東芝メモリが1~3月期に赤字に陥ってたのは割と興味深い

東芝メモリホールディングスの2019年1-3月期連結決算で営業損益が284億円の赤字となっていました。

( https://newswitch.jp/p/17642 )

 

 

去年に東芝東芝メモリの売却を決めたとき「金の卵を外資に売ってしまった」とさんざんバカにされていたと記憶しています。僕は、それが金の卵だと確信できるならなぜ日本人が金を出さないのか、外資に売ったのは直接的には東芝だけど、日本の資産として(もし残すべきだったなら)残せなかったのは日本全体の問題だぞと思っていました。その前の四半期(2018年10-12月期)は540億円の黒字だったとのことなので割と金の成る木というのは正しい表現だったかもしれませんが、もう既に赤字ということなのであればそれは単純に金の成る木というわけでもなく。

 

これを解釈するなら、NAND型フラッシュメモリというのは、市況の良いときには莫大な利益をもたらすけど悪いときにはやっぱり大きな赤字を垂れ流してしまうというような性質を持っているものだと思いますし、そのようなリスク資産を、赤字を垂れ流し続けることが続いたとしても、維持して将来に期待するというようなことができる余裕が、今の日本にはなくなってきているのだろうなということでした。

 

 

ここまでの1年間を短期的にみると、東芝はわりと最高のタイミングでメモリ事業を売り払った、ということになります。売却を決めた当時の東芝をバカにしていた人たちが今どのように思っているのかはとても知りたいですが、そういう人たちはきっと、黒字のときは売らないのが正解で、いまのように赤字になったときには売れ売れというのだと想像してしまいます。

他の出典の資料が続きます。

/-! ### writeP0B -/

@[simp] theorem writeP0B_cfg (s : State) (v : Nibble) : (writeP0B s v).cfg = s.cfg := rfl
@[simp] theorem writeP0B_rom (s : State) (v : Nibble) : (writeP0B s v).rom = s.rom := rfl
@[simp] theorem writeP0B_ram (s : State) (v : Nibble) : (writeP0B s v).ram = s.ram := rfl
@[simp] theorem writeP0B_pc (s : State) (v : Nibble) : (writeP0B s v).pc = s.pc := rfl
@[simp] theorem writeP0B_sp (s : State) (v : Nibble) : (writeP0B s v).sp = s.sp := rfl
@[simp] theorem writeP0B_asr (s : State) (v : Nibble) : (writeP0B s v).asr = s.asr := rfl
@[simp] theorem writeP0B_intsk (s : State) (v : Nibble) : (writeP0B s v).intsk = s.intsk := rfl
@[simp] theorem writeP0B_ar (s : State) (v : Nibble) : (writeP0B s v).ar = s.ar := rfl
@[simp] theorem writeP0B_wr (s : State) (v : Nibble) : (writeP0B s v).wr = s.wr := rfl
@[simp] theorem writeP0B_ix (s : State) (v : Nibble) : (writeP0B s v).ix = s.ix := rfl
@[simp] theorem writeP0B_mpe (s : State) (v : Nibble) : (writeP0B s v).mpe = s.mpe := rfl
@[simp] theorem writeP0B_rpRow (s : State) (v : Nibble) : (writeP0B s v).rpRow = s.rpRow := rfl
@[simp] theorem writeP0B_psw (s : State) (v : Nibble) : (writeP0B s v).psw = s.psw := rfl
@[simp] theorem writeP0B_skip (s : State) (v : Nibble) : (writeP0B s v).skip = s.skip := rfl
@[simp] theorem writeP0B_inte (s : State) (v : Nibble) : (writeP0B s v).inte = s.inte := rfl
@[simp] theorem writeP0B_eiPending (s : State) (v : Nibble) : (writeP0B s v).eiPending = s.eiPending := rfl
@[simp] theorem writeP0B_mode (s : State) (v : Nibble) : (writeP0B s v).mode = s.mode := rfl
@[simp] theorem writeP0B_tm0 (s : State) (v : Nibble) : (writeP0B s v).tm0 = s.tm0 := rfl
@[simp] theorem writeP0B_tm1 (s : State) (v : Nibble) : (writeP0B s v).tm1 = s.tm1 := rfl
@[simp] theorem writeP0B_tm1Out (s : State) (v : Nibble) : (writeP0B s v).tm1Out = s.tm1Out := rfl
@[simp] theorem writeP0B_btm (s : State) (v : Nibble) : (writeP0B s v).btm = s.btm := rfl
@[simp] theorem writeP0B_adc (s : State) (v : Nibble) : (writeP0B s v).adc = s.adc := rfl
@[simp] theorem writeP0B_sio (s : State) (v : Nibble) : (writeP0B s v).sio = s.sio := rfl
@[simp] theorem writeP0B_irq (s : State) (v : Nibble) : (writeP0B s v).irq = s.irq := rfl
@[simp] theorem writeP0B_ip (s : State) (v : Nibble) : (writeP0B s v).ip = s.ip := rfl
@[simp] theorem writeP0B_irqDly (s : State) (v : Nibble) : (writeP0B s v).irqDly = s.irqDly := rfl
@[simp] theorem writeP0B_iegmd (s : State) (v : Nibble) : (writeP0B s v).iegmd = s.iegmd := rfl
@[simp] theorem writeP0B_intPrev (s : State) (v : Nibble) : (writeP0B s v).intPrev = s.intPrev := rfl
@[simp] theorem writeP0B_prescaler (s : State) (v : Nibble) : (writeP0B s v).prescaler = s.prescaler := rfl
@[simp] theorem writeP0B_pins (s : State) (v : Nibble) : (writeP0B s v).pins = s.pins := rfl
@[simp] theorem writeP0B_inputs (s : State) (v : Nibble) : (writeP0B s v).inputs = s.inputs := rfl
@[simp] theorem writeP0B_rstSig (s : State) (v : Nibble) : (writeP0B s v).rstSig = s.rstSig := rfl
@[simp] theorem writeP0B_freeIdx (s : State) (v : Nibble) : (writeP0B s v).freeIdx = s.freeIdx := rfl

だが、半導体の分社化・売却に対する疑問の声が強まってきた。

「売れない事業を売るのが経営再建の鉄則です。儲かるビジネスを次々と手放しては、本体の再建に支障を来します。東芝は、売れるものから売るという『その場しのぎ』に陥っています。これではダメです」(経済評論家の杉村富生氏)

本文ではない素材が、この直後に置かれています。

-- ==== Sys2Proof/Laws/Ops.lean ====
section
/-! SUPPORT. One lemma per shared operation that says once what it can do. -/

namespace Sys2Proof.Machine

/-! ### The data-memory map -/

/-- The one address of every entry of the map but RAM. -/
def DLoc.addr (l : DLoc) : DAddr :=
  match l with
  | .ram => 0
  | .p0e => 0x6E
  | .p0f => 0x6F
  | .p0a => 0x70
  | .p0b => 0x71
  | .p0c => 0x72
  | .p0d => 0x73
  | .ar3 => 0x74
  | .ar2 => 0x75
  | .ar1 => 0x76
  | .ar0 => 0x77
  | .wr => 0x78
  | .bank => 0x79
  | .ixh => 0x7A
  | .ixm => 0x7B
  | .ixl => 0x7C
  | .rph => 0x7D
  | .rpl => 0x7E
  | .psw => 0x7F

theorem dloc_addr : ∀ a : DAddr, dloc a = .ram ∨ (dloc a).addr = a := by decide

/-- Only RAM has more than one address. -/
theorem dloc_inj (a b : DAddr) (h : dloc a = dloc b) (hr : dloc a ≠ .ram) : a = b := by
  have ha := (dloc_addr a).resolve_left hr
  have hb := (dloc_addr b).resolve_left (h ▸ hr)
  rw [← ha, ← hb, h]

theorem dloc_ram_iff : ∀ a : DAddr, dloc a = .ram ↔ a.toNat < 0x6E := by decide

theorem dloc_notPort : ∀ a : DAddr, a.toNat < 0x6E ∨ 0x73 < a.toNat →
    dloc a ≠ .p0a ∧ dloc a ≠ .p0b ∧ dloc a ≠ .p0c ∧ dloc a ≠ .p0d ∧ dloc a ≠ .p0e ∧ dloc a ≠ .p0f := by decide

theorem dloc_p0f : ∀ a : DAddr, dloc a = .p0f ↔ a = 0x6F := by decide

/-! ### Reading after a data-memory write -/

/-- Nibbles equal in their four bits are equal. -/
theorem nibble_ext (a b : Nibble) (h0 : a.getLsbD 0 = b.getLsbD 0) (h1 : a.getLsbD 1 = b.getLsbD 1)
    (h2 : a.getLsbD 2 = b.getLsbD 2) (h3 : a.getLsbD 3 = b.getLsbD 3) : a = b := by
  apply BitVec.eq_of_getLsbD_eq
  intro i hi
  have : i = 0 ∨ i = 1 ∨ i = 2 ∨ i = 3 := by omega
  rcases this with rfl | rfl | rfl | rfl <;> assumption

/-- The parts of AR after a write to AR2. -/
theorem ar2_parts (p : Part) (ar : PAddr) (v : Nibble) :
    ((v ++ ar.extractLsb' 0 8 : PAddr) &&& p.addrMask).extractLsb' 0 4 = ar.extractLsb' 0 4 ∧
    ((v ++ ar.extractLsb' 0 8 : PAddr) &&& p.addrMask).extractLsb' 4 4 = ar.extractLsb' 4 4 ∧
    ((v ++ ar.extractLsb' 0 8 : PAddr) &&& p.addrMask).extractLsb' 8 4 = v &&& p.addrMask.extractLsb' 8 4 := by
  cases p <;> refine ⟨nibble_ext _ _ ?_ ?_ ?_ ?_, nibble_ext _ _ ?_ ?_ ?_ ?_, nibble_ext _ _ ?_ ?_ ?_ ?_⟩ <;>
    simp only [BitVec.getLsbD_append, BitVec.getLsbD_extractLsb', BitVec.getLsbD_and, Part.addrMask] <;> simp

/-- The parts of AR after a write to AR1. -/
theorem ar1_parts (ar : PAddr) (v : Nibble) :
    (ar.extractLsb' 8 4 ++ v ++ ar.extractLsb' 0 4 : PAddr).extractLsb' 0 4 = ar.extractLsb' 0 4 ∧
    (ar.extractLsb' 8 4 ++ v ++ ar.extractLsb' 0 4 : PAddr).extractLsb' 4 4 = v ∧
    (ar.extractLsb' 8 4 ++ v ++ ar.extractLsb' 0 4 : PAddr).extractLsb' 8 4 = ar.extractLsb' 8 4 := by
  refine ⟨nibble_ext _ _ ?_ ?_ ?_ ?_, nibble_ext _ _ ?_ ?_ ?_ ?_, nibble_ext _ _ ?_ ?_ ?_ ?_⟩ <;>
    simp only [BitVec.getLsbD_append, BitVec.getLsbD_extractLsb'] <;> simp

/-- The parts of AR after a write to AR0. -/
theorem ar0_parts (ar : PAddr) (v : Nibble) :
    (ar.extractLsb' 4 8 ++ v : PAddr).extractLsb' 0 4 = v ∧
    (ar.extractLsb' 4 8 ++ v : PAddr).extractLsb' 4 4 = ar.extractLsb' 4 4 ∧
    (ar.extractLsb' 4 8 ++ v : PAddr).extractLsb' 8 4 = ar.extractLsb' 8 4 := by
  refine ⟨nibble_ext _ _ ?_ ?_ ?_ ?_, nibble_ext _ _ ?_ ?_ ?_ ?_, nibble_ext _ _ ?_ ?_ ?_ ?_⟩ <;>
    simp only [BitVec.getLsbD_append, BitVec.getLsbD_extractLsb'] <;> simp

/-- The parts of IX after a write to IXM or IXL. -/
theorem ix_parts (ix : BitVec 7) (v : Nibble) :
    (v.extractLsb' 0 3 ++ ix.extractLsb' 0 4 : BitVec 7).extractLsb' 0 4 = ix.extractLsb' 0 4 ∧
    (ix.extractLsb' 4 3 ++ v : BitVec 7).extractLsb' 4 3 = ix.extractLsb' 4 3 ∧
    (v.extractLsb' 0 3 ++ ix.extractLsb' 0 4 : BitVec 7).extractLsb' 4 3 = v.extractLsb' 0 3 ∧
    (ix.extractLsb' 4 3 ++ v : BitVec 7).extractLsb' 0 4 = v := by
  refine ⟨?_, ?_, ?_, ?_⟩ <;> (apply BitVec.eq_of_getLsbD_eq; intro i hi) <;>
    (have : i = 0 ∨ i = 1 ∨ i = 2 ∨ i = 3 := by omega) <;>
    rcases this with rfl | rfl | rfl | rfl <;> (try omega) <;>
    simp only [BitVec.getLsbD_append, BitVec.getLsbD_extractLsb'] <;> simp

/-- A data-memory write changes no other address. -/
theorem memRead_memWrite_other (s : State) (a b : DAddr) (v : Nibble) (h : b ≠ a) :
    memRead (memWrite s a v) b = memRead s b := by
  have hd : dloc a = dloc b → dloc a = .ram := fun e => by
    by_contra hr; exact h (dloc_inj a b e hr).symm
  unfold memWrite
  generalize ha : dloc a = la at hd
  cases la <;> (unfold memRead; generalize hb : dloc b = lb at hd; cases lb) <;>
    first
    | rfl
    | (exact absurd (hd rfl) (by decide))
    | (simp [ramGet_set_other _ _ _ _ h, ar2_parts, ar1_parts, ar0_parts, ix_parts])

/-- A data-memory write is read back, but for its fixed-0 bits. -/
theorem memRead_memWrite_same (s : State) (a : DAddr) (v : Nibble) (h : notPort a) :
    memRead (memWrite s a v) a = keptBits s a v := by
  have hp := dloc_notPort a h
  unfold memWrite memRead keptBits
  generalize dloc a = la at hp
  cases la <;> simp_all only [ar2_parts, ar1_parts, ar0_parts, ix_parts, Psword.nibble, setAr_ar, ramGet_set_same]
  all_goals first
    | (apply nibble_ext <;> simp only [BitVec.getLsbD_append, BitVec.getLsbD_extractLsb', BitVec.getLsbD_and] <;> simp)
    | simp_all

/-- A write to a port sets its latch. -/
theorem latchAt_memWrite_same (s : State) (a : DAddr) (v : Nibble) : latchAt (memWrite s a v) a = latchOf a v := by
  unfold memWrite latchAt latchOf
  generalize dloc a = la
  cases la <;> rfl

/-- A data-memory write changes no other latch. -/
theorem latchAt_memWrite_other (s : State) (a b : DAddr) (v : Nibble) (h : b ≠ a) :
    latchAt (memWrite s a v) b = latchAt s b := by
  have hd : dloc a = dloc b → dloc a = .ram := fun e => by
    by_contra hr; exact h (dloc_inj a b e hr).symm
  unfold memWrite
  generalize ha : dloc a = la at hd
  cases la <;> (unfold latchAt; generalize hb : dloc b = lb at hd; cases lb) <;>
    first
    | rfl
    | (exact absurd (hd rfl) (by decide))

/-- A data-memory write reaches nothing outside data memory. -/
theorem offMemory_memWrite (s : State) (a : DAddr) (v : Nibble) : offMemory (memWrite s a v) = offMemory s := by
  unfold memWrite
  generalize dloc a = la
  cases la <;> rfl

/-- P0F ignores writes. -/
theorem memWrite_p0f (s : State) (v : Nibble) : memWrite s 0x6F v = s := rfl

/-- All a data-memory write does. -/
theorem memWrite_stored (s : State) (a : DAddr) (v : Nibble) : stored s (memWrite s a v) a v := by
  refine ⟨⟨offMemory_memWrite s a v, fun b h => ⟨memRead_memWrite_other s a b v h, latchAt_memWrite_other s a b v h⟩⟩,
    memRead_memWrite_same s a v, latchAt_memWrite_same s a v, ?_⟩
  rintro rfl
  exact memWrite_p0f s v

/-! ### The parts of a program-memory address -/

/-- The bits a part keeps of an address are the address modulo the size of its program memory. -/
theorem addrMask_toNat (p : Part) (x : PAddr) : (x &&& p.addrMask).toNat = x.toNat % 2 ^ p.pcw := by
  rw [BitVec.toNat_and]
  cases p
  · exact Nat.and_two_pow_sub_one_eq_mod x.toNat 10
  · exact Nat.and_two_pow_sub_one_eq_mod x.toNat 11
  · exact Nat.and_two_pow_sub_one_eq_mod x.toNat 12
  · exact Nat.and_two_pow_sub_one_eq_mod x.toNat 12

/-- A masked address is within the part. -/
theorem inRange_mask (c : Config) (x : PAddr) : inRange c (x &&& c.part.addrMask) := by
  unfold inRange
  rw [BitVec.and_assoc, BitVec.and_self]

/-- Replacing the low byte's bits, which every part has, keeps an address within the part. -/
theorem inRange_low (c : Config) (x y : PAddr) (h : inRange c x) (hy : y.extractLsb' 8 4 = x.extractLsb' 8 4) :
    inRange c y := by
  have key : ∀ i, 8 ≤ i → i < 12 → y.getLsbD i = x.getLsbD i := by
    intro i h1 h2
    have := congrArg (fun z : Nibble => z.getLsbD (i - 8)) hy
    simp only [BitVec.getLsbD_extractLsb', show i - 8 < 4 by omega, show 8 + (i - 8) = i by omega, decide_true,
      Bool.true_and] at this
    exact this
  apply BitVec.eq_of_getLsbD_eq
  intro i hi
  have hx := congrArg (fun z : PAddr => z.getLsbD i) h
  simp only [BitVec.getLsbD_and] at hx ⊢
  by_cases h8 : 8 ≤ i
  · rw [key i h8 hi]; exact hx
  · have hm : ∀ p : Part, ∀ i, i < 8 → p.addrMask.getLsbD i = true := by intro p; cases p <;> decide
    rw [hm _ i (by omega), Bool.and_true]

/-! ### The address stack -/

theorem sp_sub (k : BitVec 3) : 1 ≤ k.toNat → k.toNat ≤ 5 → (k - 1).toNat + 1 = k.toNat ∧ (k - 1).toNat ≤ 4 := by
  revert k; decide

theorem asr_put_same (s : State) (t : AddrStack) (k : BitVec 3) (v : PAddr) (h : k.toNat ≤ 4) :
    asrGet { s with asr := t.put k v } k = v := by
  have : ∀ k : BitVec 3, k.toNat ≤ 4 → k = 0 ∨ k = 1 ∨ k = 2 ∨ k = 3 ∨ k = 4 := by decide
  rcases this k h with rfl | rfl | rfl | rfl | rfl <;> rfl

theorem asr_put_other (s : State) (k j : BitVec 3) (v : PAddr) (h : j ≠ k) :
    asrGet { s with asr := s.asr.put k v } j = asrGet s j := by
  have : ∀ k : BitVec 3, k = 0 ∨ k = 1 ∨ k = 2 ∨ k = 3 ∨ k = 4 ∨ k = 5 ∨ k = 6 ∨ k = 7 := by decide
  rcases this k with rfl | rfl | rfl | rfl | rfl | rfl | rfl | rfl <;>
    rcases this j with rfl | rfl | rfl | rfl | rfl | rfl | rfl | rfl <;> first | rfl | exact absurd rfl h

https://www.nikkan-gendai.com/articles/view/news/204239

もし今東芝がまだメモリ事業を売却できていなかったら、「早く売らないとダメだ」と言われているだろうなと。そういう光景が目に浮かんでしまうのです。でも現時点では、そんなことを言いそうな経済評論家たちよりも、去年売却した東芝の経営陣のほうが圧倒的に賢明な判断をしたということになると思います。